DeepSeek-R1 Thoughtology: Let's <think> about LLM Reasoning
Sara Vera Marjanović, Arkil Patel, Vaibhav Adlakha, Milad Aghajohari, Parishad BehnamGhader, Mehar Bhatia, Aditi Khandelwal, Austin Kraft, Benno Krojer, Xing Han Lù, Nicholas Meade, Dongchan Shin, Amirhossein Kazemnejad, Gaurav Kamath, Marius Mosbach, Karolina Stańczak, Siva Reddy
2025-04-11

Summary
This paper talks about studying how the DeepSeek-R1 AI ‘thinks’ by analyzing its step-by-step reasoning process, like watching someone solve a puzzle out loud, and uncovering both strengths and weaknesses in its problem-solving approach.
What's the problem?
While DeepSeek-R1 shows advanced reasoning by breaking problems into steps, it sometimes overthinks (hurting performance), gets stuck on old ideas, and has safety risks compared to simpler AI models.
What's the solution?
Researchers created ‘Thoughtology’ to map how the AI reasons, identify where it struggles (like overthinking or repeating itself), and test how cultural biases or unsafe ideas might sneak into its answers.
Why it matters?
Understanding how AI reasons helps improve its reliability for tasks like tutoring or research, while addressing risks like biased decisions or unsafe suggestions that could harm users.
Abstract
Large Reasoning Models like DeepSeek-R1 mark a fundamental shift in how LLMs approach complex problems.
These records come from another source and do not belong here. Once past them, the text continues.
/-- The 5-bit field that names the register of a 4-bit field. -/
def code4 (full : Bool) (code : Nat) : Nat := if full && decide (8 ≤ code) then code + 16 else code

/-- A register field that the profile has (R519). -/
def codeOk (full : Bool) (code : Nat) : Bool := full || decide (code ≤ 2)

def Thread.gprAt (x : Thread) (i : Nat) : BitVec 64 := kget 0 x.gpr i

/-- Register `i` holds `v`, usable by the next instruction (R432). -/
def Thread.put (x : Thread) (i : Nat) (v : BitVec 64) : Thread := { x with gpr := kset 0 x.gpr i v, usable := kset 0 x.usable i 0 }

/-- What stands at key `i` is usable from CK_THR cycle `c` on (R430). -/
def Thread.usableFrom (x : Thread) (i c : Nat) : Thread := { x with usable := kset 0 x.usable i c }

/-- The register that field `code` names, and its value. -/
def Thread.idx (x : Thread) (full : Bool) (code : Nat) : Nat := regIdx full x.cwp code
def Thread.rg (x : Thread) (full : Bool) (code : Nat) : BitVec 64 := x.gprAt (x.idx full code)

/-! ## Flags and conditions (R474, R475, R487, R488) -/

/-- Z, N, C and V as the value of SR[3:0]. -/
def flagBits (z n c v : Bool) : Nat := b2n z + 2 * b2n n + 4 * b2n c + 8 * b2n v

def Thread.flags (x : Thread) : Nat := x.srf SR.z 4

/-- The flags become `v`, usable by the next instruction. -/
def Thread.setFlags (x : Thread) (v : Nat) : Thread := { x.setSrf SR.z 4 v with usable := kset 0 x.usable 512 0 }

/-- A condition on the flags `fl` and predicates `p`. -/
def condOf (cond fl p : Nat) : Bool :=
  let z := Nat.testBit fl 0
  let n := Nat.testBit fl 1
  let c := Nat.testBit fl 2
  let v := Nat.testBit fl 3
  match cond with
  | 0 => true
  | 1 => z
  | 2 => !z
  | 3 => c
  | 4 => !c
  | 5 => n
  | 6 => c && !z
  | 7 => !c || z
  | 8 => n == v
  | 9 => n != v
  | 10 => !z && n == v
  | 11 => z || n != v
  | k => Nat.testBit p (k - 12)

def Thread.condHolds (x : Thread) (cond : Nat) : Bool := condOf cond x.flags (x.srf SR.p 4)

/-- The condition of a short operation (R475). -/
def Thread.scHolds (x : Thread) (sc : Nat) : Bool :=
  if sc = 1 then x.srb SR.p else if sc = 2 then !x.srb SR.p else true

/-- Class A: the sum a + b + cin and its flags; a − b is a + NOT b + 1 (R488). -/
def addFlags (a b : BitVec 64) (cin : Nat) : Nat :=
  let n := a.toNat + b.toNat + cin
  let r := BitVec.ofNat 64 n
  flagBits (r == 0) r.msb (decide (n ≥ 2 ^ 64)) (a.msb == b.msb && r.msb != a.msb)
def addVal (a b : BitVec 64) (cin : Nat) : BitVec 64 := BitVec.ofNat 64 (a.toNat + b.toNat + cin)

/-- Class L: Z and N of the result, C kept, V cleared. -/
def logicFlags (old : Nat) (r : BitVec 64) : Nat := flagBits (r == 0) r.msb (Nat.testBit old 2) false

/-- Class S: Z and N of the result, C the last bit shifted out, V kept. -/
def shiftFlags (old : Nat) (r : BitVec 64) (last : Option Bool) : Nat :=
  flagBits (r == 0) r.msb (last.getD (Nat.testBit old 2)) (Nat.testBit old 3)

/-- The kinds of shift (R486): result and the last bit shifted out, none for a count of 0. -/
def shiftOf (kind : Nat) (a : BitVec 64) (n : Nat) : BitVec 64 × Option Bool :=
  let low := if n = 0 then none else some (a.getLsbD (n - 1))
  match kind with
  | 0 => (a <<< n, if n = 0 then none else some (a.getLsbD (64 - n)))
  | 1 => (a >>> n, low)
  | 2 => (a.sshiftRight n, low)
  | _ => (a.rotateRight n, low)

/-! ## Vectors (R507) -/

/-- Width in bits of a width code, and elements of a group at it. -/
def widthOf (code : Nat) : Nat := 8 * 2 ^ code
def Thread.vlmax (x : Thread) (w : Nat) : Nat := x.vgrp * 128 / w

/-- Format of a format code (R494). -/
def fmtOf (code : Nat) : Fmt := if code = 0 then .f64 else if code = 1 then .f32 else if code = 2 then .f16 else .bf16

/-- Element `i` of the group at `v`. -/
def Thread.elem (x : Thread) (v w i : Nat) : Nat := bits (kget 0 x.v (v + i * w / 128) : BitVec 128).toNat (i * w % 128) w
def Thread.putElem (x : Thread) (v w i e : Nat) : Thread :=
  let r := v + i * w / 128
  { x with v := kset 0 x.v r (BitVec.ofNat 128 (putBits (kget 0 x.v r : BitVec 128).toNat (i * w % 128) w e)), usable := kset 0 x.usable (256 + r) 0 }

/-- Width of a vector word; VFPU takes it from the format (R509 to R512). -/
def vecWidth (w : Nat) : Nat :=
  let op := wOp w
  if op = 0x30 ∨ op = 0x31 then widthOf (bits w 4 2) else if op = 0x33 then (fmtOf (wFnW w)).w
  else if op = 0x34 then widthOf (bits w 9 2) else widthOf (wFnW w)

/-! ## Legality (R433, R506, R519) -/

/-- The SPRs that the profile has (R481). -/
def sprOk (full vec : Bool) (n : Nat) : Bool :=
  n ≤ 2 || n == 4 || n == 8 || n == 0xC || n == 0x10 || (decide (0x1B ≤ n) && decide (n ≤ 0x1D)) ||
    (full && (n == 3 || (decide (5 ≤ n) && decide (n ≤ 0x17)))) || (vec && decide (0x18 ≤ n) && decide (n ≤ 0x1A))

/-- Level of a REP (R505). -/
def repLevel (full : Bool) : Nat := if full then 3 else 0

/-- A word that may not follow a REP at level `n` (R506). -/
def repBars (w n : Nat) : Bool :=
  if isPair w then shSop (short1 w) == 0x16 || shSop (short2 w) == 0x16 else
  let op := wOp w
  op == 0x18 || op == 0x19 || op == 0x1A || op == 0x1C || op == 0x1D || op == 0x3E ||
    (op == 0x3D && (wSpr w == 8 + n || wSpr w == 0xC + n || wSpr w == 0x10 + n))

/-- What legality depends on beside the word: profile, VEC, the thread, the word after it. -/
structure WordCtx where
  full : Bool
  vec : Bool
  x : Thread
  next : Nat

/-- Fields rd, ra and rb name registers, or are zero where `z` says so. -/
def fieldOk (full zero : Bool) (code : Nat) : Bool := if zero then code == 0 else codeOk full code

/-- ALU (R487). -/
def legalAlu (full : Bool) (w : Nat) : Bool :=
  let fn := wFn w
  decide (fn ≤ 0x1A) && fieldOk full (fn == 0xC || fn == 0xD) (wRd w) && codeOk full (wRa w) &&
    fieldOk full (fn == 0xE || fn == 0xF || fn == 0x10 || (decide (0x15 ≤ fn) && decide (fn ≤ 0x19))) (wRb w)

/-- FPU (R494). -/
def legalFpu (full : Bool) (w : Nat) : Bool :=
  let op := wFnOp w
  decide (op ≤ 0xA) && fieldOk full (op == 0xA) (wRd w) && codeOk full (wRa w) && fieldOk full (op == 5 || op == 8 || op == 9) (wRb w)

/-- FCVT (R495). -/
def legalFcvt (full : Bool) (w : Nat) : Bool :=
  let st := bits w 7 4
  let dt := bits w 3 4
  codeOk full (wRd w) && codeOk full (wRa w) && bits w 0 3 == 0 && decide (st ≤ 0xD) && decide (dt ≤ 0xD) && st != dt &&
    !(decide (st ≤ 7) && decide (dt ≤ 7))

/-- CMPP (R491). -/
def legalCmpp (full : Bool) (w : Nat) : Bool :=
  let c := bits w 15 4
  c != 0 && decide (c < 0xC) && codeOk full (bits w 10 5) && codeOk full (bits w 5 5) && bits w 0 5 == 0

/-- Loads, stores, ADDM, SUBM and CMPM (R498, R499). -/
def legalMem (full : Bool) (op w : Nat) : Bool :=
  let m := wMode w
  let load := decide (op ≤ 0x26)
  m != 7 && codeOk full (wRd w) && (m == 6 || codeOk full (wRa w)) &&
    (m != 1 || (bits w 5 3 == 0 && codeOk full (bits w 0 5))) && (full || (m != 4 && m != 5)) &&
    !(load && decide (2 ≤ m) && decide (m ≤ 5) && wRd w == wRa w) && (decide (op ≤ 0x2B) || m == 0 || m == 6)

/-- VLD, VST, VALU, VFPU and VMOV (R507 to R512). -/
def legalVec (c : WordCtx) (op w : Nat) : Bool :=
  let v (n : Nat) : Bool := n % c.x.vgrp == 0
  c.vec && decide (c.x.vl ≤ c.x.vlmax (vecWidth w)) &&
    (if op = 0x30 ∨ op = 0x31 then
      bits w 0 2 == 0 && bits w 2 2 != 3 && v (wRd w) && (bits w 2 2 != 2 || v (wRb w))
    else if op = 0x32 then decide (wFnOp w ≤ 0xC) && v (wRd w) && v (wRa w) && v (wRb w)
    else if op = 0x33 then decide (wFnOp w ≤ 5) && v (wRd w) && v (wRa w) && v (wRb w)
    else match wFnOp w with
      | 0 => v (wRd w) && wRb w == 0
      | 1 => v (wRa w)
      | 2 => v (wRd w)
      | 3 => v (wRa w) && wRb w == 0
      | 4 => v (wRd w) && v (wRa w)
      | _ => false)

/-- CHLI and CHLR (R514). -/
def legalChan (full : Bool) (op w : Nat) : Bool :=
  let fn := bits w 0 4
  decide (fn ≤ 0xA) && fieldOk full (fn == 6 || fn == 7 || fn == 8 || fn == 0xA) (wRd w) &&
    (if op = 0x38 then (decide (5 < fn) || bits w 14 2 == 0) && (fn != 9 || bits w 6 10 == 0)
    else codeOk full (wRa w) && bits w 4 7 == 0)

/-- SYS (R515). -/
def legalSys (c : WordCtx) (w : Nat) : Bool :=
  let fn := wFn w
  wRd w == 0 && wRb w == 0 && decide (fn ≤ 6) && fieldOk c.full (decide (fn < 5)) (wRa w) && (c.full || decide (fn < 5)) &&
    (fn != 1 || c.x.srb SR.al)

/-- A long word that decodes (R519). -/
def legalLong (c : WordCtx) (w : Nat) : Bool :=
  let full := c.full
  let rd := codeOk full (wRd w)
  let ra := codeOk full (wRa w)
  let rb := codeOk full (wRb w)
  match wOp w with
  | 0x01 => legalAlu full w
  | 0x02 => rd && ra
  | 0x03 => rd && ra
  | 0x04 => rd && ra
  | 0x05 => rd && ra
  | 0x06 => wRd w == 0 && ra
  | 0x07 => rd
  | 0x08 => rd
  | 0x09 => rd
  | 0x0A => rd
  | 0x0B => rd
  | 0x0C => rd && ra && bits w 0 3 == 0
  | 0x0D => rd && ra && decide (bits w 5 6 + bits w 0 5 + 1 ≤ 64)
  | 0x0E => rd && ra && decide (bits w 5 6 + bits w 0 5 + 1 ≤ 64)
  | 0x0F => rd && ra && decide (bits w 5 6 + bits w 0 5 + 1 ≤ 64)
  | 0x10 => bits w 18 3 == 0 && (full || bits w 16 2 == 0) && ra && rb && decide (wFn w ≤ 5)
  | 0x11 => rd && ra && rb && decide (wFn w ≤ 3)
  | 0x12 => legalFpu full w
  | 0x13 => legalFcvt full w
  | 0x14 => legalCmpp full w
  | 0x18 => true
  | 0x19 => true
  | 0x1A => wRd w == 0 && wRb w == 0 && decide (wFn w ≤ 2) && fieldOk full (wFn w == 2) (wRa w)
  | 0x1C => (full || bits w 19 2 == 0) && (Nat.testBit w 7 || (bits w 5 2 == 0 && codeOk full (bits w 0 5)))
  | 0x1D => bits w 16 4 == 0 && (Nat.testBit w 20 || (bits w 5 11 == 0 && codeOk full (bits w 0 5))) &&
      c.x.lcOf (repLevel full) == 0 && !repBars c.next (repLevel full)
  | 0x2C => rd && ra && rb && decide (2 ≤ wFnW w) && decide (1 ≤ wFnOp w) && decide (wFnOp w ≤ 0xA)
  | 0x34 => c.vec && rd && ra && bits w 0 7 == 0
  | 0x3C => rd && bits w 0 10 == 0 && sprOk full c.vec (wSpr w)
  | 0x3D => rd && bits w 0 10 == 0 && sprOk full c.vec (wSpr w) && decide (wSpr w < 0x1B)
  | 0x3E => legalSys c w
  | 0x3F => rd && ra
  | op =>
    if (0x20 ≤ op ∧ op ≤ 0x26) ∨ (0x28 ≤ op ∧ op ≤ 0x2B) ∨ (0x2D ≤ op ∧ op ≤ 0x2F) then legalMem full op w
    else if (0x30 ≤ op ∧ op ≤ 0x33) ∨ op = 0x35 then legalVec c op w
    else if op = 0x38 ∨ op = 0x39 then legalChan full op w
    else false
Instead of directly producing an answer for a given input, DeepSeek-R1 creates detailed multi-step reasoning chains, seemingly "thinking" about a problem before providing an answer. This reasoning process is publicly available to the user, creating endless opportunities for studying the reasoning behaviour of the model and opening up the field of Thoughtology. Starting from a taxonomy of DeepSeek-R1's basic building blocks of reasoning, our analyses on DeepSeek-R1 investigate the impact and controllability of thought length, management of long or confusing contexts, cultural and safety concerns, and the status of DeepSeek-R1 vis-\`a-vis cognitive phenomena, such as human-like language processing and world modelling. Our findings paint a nuanced picture. Notably, we show DeepSeek-R1 has a 'sweet spot' of reasoning, where extra inference time can impair model performance. Furthermore, we find a tendency for DeepSeek-R1 to persistently ruminate on previously explored problem formulations, obstructing further exploration. We also note strong safety vulnerabilities of DeepSeek-R1 compared to its non-reasoning counterpart, which can also compromise safety-aligned LLMs.